• BRIEF:
A verbatim transcript of the lines below, starting at the first and ending with the one that holds "State.constructed testParams 0x0063", is what should be produced.

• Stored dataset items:

-- ==== Sys2Proof/Tests/Slice0.lean ====
section
/-! SUPPORT. Tests/Slice0.lean: tests of the model against the spec's encodings and its vectors (95_test_vectors.md, named by
their ids there), and a witness for the hypotheses of every obligation that has some. -/

namespace Sys2Proof.Machine

/-! ## A small machine -/

/-- The default masks with a retry budget of 3 and a scan of three addresses. -/
def testParams : Params := { Config.defaults with masterId := 7, pollInterval := 0, maxRetry := 3, scanLast := 2 }

/-- An engine with prescale 0x0063 and the registry of 95_test_vectors.md P6, on a device that gives these answers. -/
def machine (answers : List Nat) : State :=
  { State.constructed testParams 0x0063 [("pll", 0x68), ("sfp", 0x48)] with attempt := 1, status := 0, answers := answers }

theorem machine_atRest (answers : List Nat) : (machine answers).AtRest := ⟨⟨show paramsValid testParams = true by decide, rfl⟩, rfl⟩

theorem machine_words (answers : List Nat) : WordsFit (machine answers) :=
  ⟨show isWord testParams 0 by decide, fun _ _ h => (List.not_mem_nil h).elim, fun _ h => (List.not_mem_nil h).elim,
    fun _ h => (List.not_mem_nil h).elim⟩

theorem machine_inv (answers : List Nat) : (machine answers).Inv :=
  ⟨rfl, ⟨show (["pll", "sfp"] : List String).Nodup by decide, rfl⟩, rfl,
    ⟨Nat.le_refl 1, show 1 ≤ testParams.maxRetry + 1 by decide, trivial⟩, machine_words answers⟩

/-- An outcome is a next state with a property. -/
def nextThat (o : Host.Outcome State Fault Refusal) (p : State → Bool) : Bool :=
  match o with
  | .next t => p t
  | .fault _ | .refused _ => false

theorem exists_of_nextThat {o : Host.Outcome State Fault Refusal} {p : State → Bool} (h : nextThat o p = true) :
    ∃ t, o = .next t ∧ p t = true := by
  cases o with
  | next t => exact ⟨t, rfl, h⟩
  | fault r => cases h
  | refused r => cases h

/-- An outcome is this fault. -/
def faultsWith (o : Host.Outcome State Fault Refusal) (f : Fault) : Bool :=
  match o with
  | .fault r => decide (r = f)
  | .next _ | .refused _ => false

/-- A next state with this trace and this outcome. -/
def gives (o : Host.Outcome State Fault Refusal) (trace : List Event) (reply : Reply) : Bool :=
  nextThat o fun t => decide (t.trace = trace ∧ t.response = some reply)

/-- An error of the small machine. -/
def errOf (kind : ErrorKind) : Reply := .err { kind := kind, master := 7, name := none }

/-! ## WellFormed refuses each illegal form (30_encoding.md R72) -/

theorem test_wf_refuses_sendWrite_with_read : ¬WellFormed (.sendWrite { sta := true, rd := true } 0) := by decide
theorem test_wf_refuses_sendRead_with_write : ¬WellFormed (.sendRead { wr := true }) := by decide
theorem test_wf_refuses_writeBlock_address : ¬WellFormed (.writeBlock 0x80 [1] true) := by decide
theorem test_wf_refuses_writeBlock_empty : ¬WellFormed (.writeBlock 0x50 [] true) := by decide
theorem test_wf_refuses_readBlock_address : ¬WellFormed (.readBlock 0x80 1) := by decide
theorem test_wf_refuses_readBlock_zero : ¬WellFormed (.readBlock 0x50 0) := by decide
theorem test_wf_refuses_ping_address : ¬WellFormed (.ping 0x80) := by decide
theorem test_wf_refuses_slaveWrite_empty : ¬WellFormed (.slaveWriteBlock ⟨7, 0x68⟩ [] true) := by decide
theorem test_wf_refuses_slaveRead_zero : ¬WellFormed (.slaveReadBlock ⟨7, 0x68⟩ 0) := by decide
theorem test_wf_takes_the_last_address : WellFormed (.writeBlock 0x7F [0] false) := by decide

/-! ## Decoding: the codes of R61 and the bytes of R65, written out -/

theorem test_decode_configure : decodeRequest 0b00000001 [.ratio 5] = .ok (.configure 5) := by decide
theorem test_decode_reset : decodeRequest 0b00000010 [] = .ok .reset := by decide
theorem test_decode_sendWrite :
    decodeRequest 0b00000011 [.flags { sta := true }, .byte 0xA0] = .ok (.sendWrite { sta := true } 0xA0) := by decide
theorem test_decode_sendRead :
    decodeRequest 0b00000100 [.flags { sto := true, ack := true }] = .ok (.sendRead { sto := true, ack := true }) := by
  decide
theorem test_decode_wait : decodeRequest 0b00000101 [.bool true, .bool false] = .ok (.wait true false) := by decide
theorem test_decode_writeBlock_defaults_to_stop :
    decodeRequest 0b00000110 [.addr 0x50, .bytes [1, 2]] = .ok (.writeBlock 0x50 [1, 2] true) := by decide
theorem test_decode_writeBlock_open :
    decodeRequest 0b00000110 [.addr 0x50, .bytes [1], .bool false] = .ok (.writeBlock 0x50 [1] false) := by decide
theorem test_decode_readBlock : decodeRequest 0b00000111 [.addr 0x50, .count 2] = .ok (.readBlock 0x50 2) := by decide
theorem test_decode_ping : decodeRequest 0b00001000 [.addr 0x10] = .ok (.ping 0x10) := by decide
theorem test_decode_scan : decodeRequest 0b00001001 [] = .ok .scan := by decide
theorem test_decode_getSlaveAddress : decodeRequest 0b00001010 [.name "sfp"] = .ok (.getSlaveAddress "sfp") := by decide
theorem test_decode_getSlave : decodeRequest 0b00001011 [.name "pll"] = .ok (.getSlave "pll") := by decide
theorem test_decode_slaveWriteBlock :
    decodeRequest 0b00001100 [.handle ⟨7, 0x68⟩, .bytes [0xAB]] = .ok (.slaveWriteBlock ⟨7, 0x68⟩ [0xAB] true) := by decide
theorem test_decode_slaveReadBlock :
    decodeRequest 0b00001101 [.handle ⟨7, 0x68⟩, .count 1] = .ok (.slaveReadBlock ⟨7, 0x68⟩ 1) := by decide
theorem test_decode_cmdZero : decodeCommand testParams 0b00000000 = .ok .cmdZero := by decide
theorem test_decode_cmdWrite_start : decodeCommand testParams 0b10010000 = .ok (.cmdWrite true false false) := by decide
theorem test_decode_cmdWrite_stop_ack : decodeCommand testParams 0b01011000 = .ok (.cmdWrite false true true) := by decide
theorem test_decode_cmdRead_stop_ack : decodeCommand testParams 0b01101000 = .ok (.cmdRead false true true) := by decide
theorem test_decode_refuses_read_and_write :
    decodeCommand testParams 0b00110000 = .error (.notACommandByte 0b00110000) := by decide
theorem test_decode_refuses_reserved_bit :
    decodeCommand testParams 0b00010001 = .error (.notACommandByte 0b00010001) := by decide
theorem test_decode_refuses_code_0E : decodeRequest 0b00001110 [] = .error (.badCode 0x0E) := by decide

/-- E6, E8: the command bytes of `sta|sto|ack` written and of `sto|ack` read. -/
theorem test_command_bytes_E6_E8 : writeCommand testParams { sta := true, sto := true, ack := true } = 0xD8 ∧
    readCommand testParams { sto := true, ack := true } = 0x68 := by decide

/-- E1, E3: address bytes. -/
theorem test_address_bytes_E1_E3 : addrByte 0x50 false = 0xA0 ∧ addrByte 0x7F true = 0xFF := by decide

/-- E11, E12: the prescale split, and assembled with the bits above bit 7 dropped. -/
theorem test_prescale_E11_E12 :
    prescaleHigh 0x1234 = 0x12 ∧ prescaleLow 0x1234 = 0x34 ∧ latchedPrescale 0x1AB 0x2CD = 0xABCD := by decide

/-- E17: a status word with none of the four bits. -/
theorem test_status_E17 : arbLost testParams 0x1D = false ∧ inProgress testParams 0x1D = false ∧
    receivedAck testParams 0x1D = true ∧ busBusy testParams 0x1D = false := by decide

/-- R75: the events of the first lines of P1. -/
theorem test_rendered_events : renderEvent (.w .cmd 0x90) = "W CMD 0x90" ∧ renderEvent (.r .psHi 1) = "R PS_HI -> h1" ∧
    renderEvent .s = "S" := by decide

/-! ## One operation each -/

/-- CF1, as far as it does not depend on `PRESCALE_OF`: an empty trace. -/
theorem test_configure_makes_no_event : gives (exec (.configure 3) (machine [])) [] (.ok .unit) = true := by decide

/-- RS1: FULL. -/
theorem test_reset_RS1 : gives (exec .reset (machine [0xFF, 0xFF, 0x00]))
    [.r .psHi 1, .r .psLo 2, .r .ctrl 3, .c [(1, 0xFF), (2, 0xFF), (3, 0x00)], .w .ctrl 0x00, .c [], .w .psHi 0x00,
      .w .psLo 0x63, .c [], .w .data 0x00, .w .cmd 0x00, .c [], .w .ctrl 0x80, .c []] (.ok .unit) = true := by decide

/-- RS3: LIGHT, the bits above bit 7 discarded before the compare. -/
theorem test_reset_RS3 : gives (exec .reset (machine [0x100, 0x163, 0x80]))
    [.r .psHi 1, .r .psLo 2, .r .ctrl 3, .c [(1, 0x100), (2, 0x163), (3, 0x80)], .w .data 0x00, .w .cmd 0x00, .c []]
    (.ok .unit) = true := by decide

/-- W7: no ACK and busy, ACK checked first. -/
theorem test_wait_W7 : gives (exec (.wait true true) (machine [0xC0]))
    [.s, .r .status 1, .c [(1, 0xC0)]] (errOf .noAcknowledgeReceived) = true := by decide

/-- W14: the post-conditions read the last status. -/
theorem test_wait_W14 : gives (exec (.wait true true) (machine [0x82, 0xC2, 0x40]))
    [.s, .r .status 1, .c [(1, 0x82)], .s, .r .status 2, .c [(2, 0xC2)], .s, .r .status 3, .c [(3, 0x40)]]
    (errOf .transferFinishedBusStillBusy) = true := by decide

/-- SW2: busy is not checked without stop. -/
theorem test_sendWrite_SW2 : gives (exec (.sendWrite {} 0x12) (machine [0x40]))
    [.w .data 0x12, .w .cmd 0x10, .c [], .s, .r .status 1, .c [(1, 0x40)]] (.ok .unit) = true := by decide

/-- SW1: the read flag is refused. -/
theorem test_sendWrite_SW1 :
    faultsWith (exec (.sendWrite { sta := true, rd := true } 0) (machine [])) .precondWriteHasRd = true := by decide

• WRITTEN REPLY:
-- ==== Sys2Proof/Tests/Slice0.lean ====
section
/-! SUPPORT. Tests/Slice0.lean: tests of the model against the spec's encodings and its vectors (95_test_vectors.md, named by
their ids there), and a witness for the hypotheses of every obligation that has some. -/

namespace Sys2Proof.Machine

/-! ## A small machine -/

/-- The default masks with a retry budget of 3 and a scan of three addresses. -/
def testParams : Params := { Config.defaults with masterId := 7, pollInterval := 0, maxRetry := 3, scanLast := 2 }

/-- An engine with prescale 0x0063 and the registry of 95_test_vectors.md P6, on a device that gives these answers. -/
def machine (answers : List Nat) : State :=
  { State.constructed testParams 0x0063 [("pll", 0x68), ("sfp", 0x48)] with attempt := 1, status := 0, answers := answers }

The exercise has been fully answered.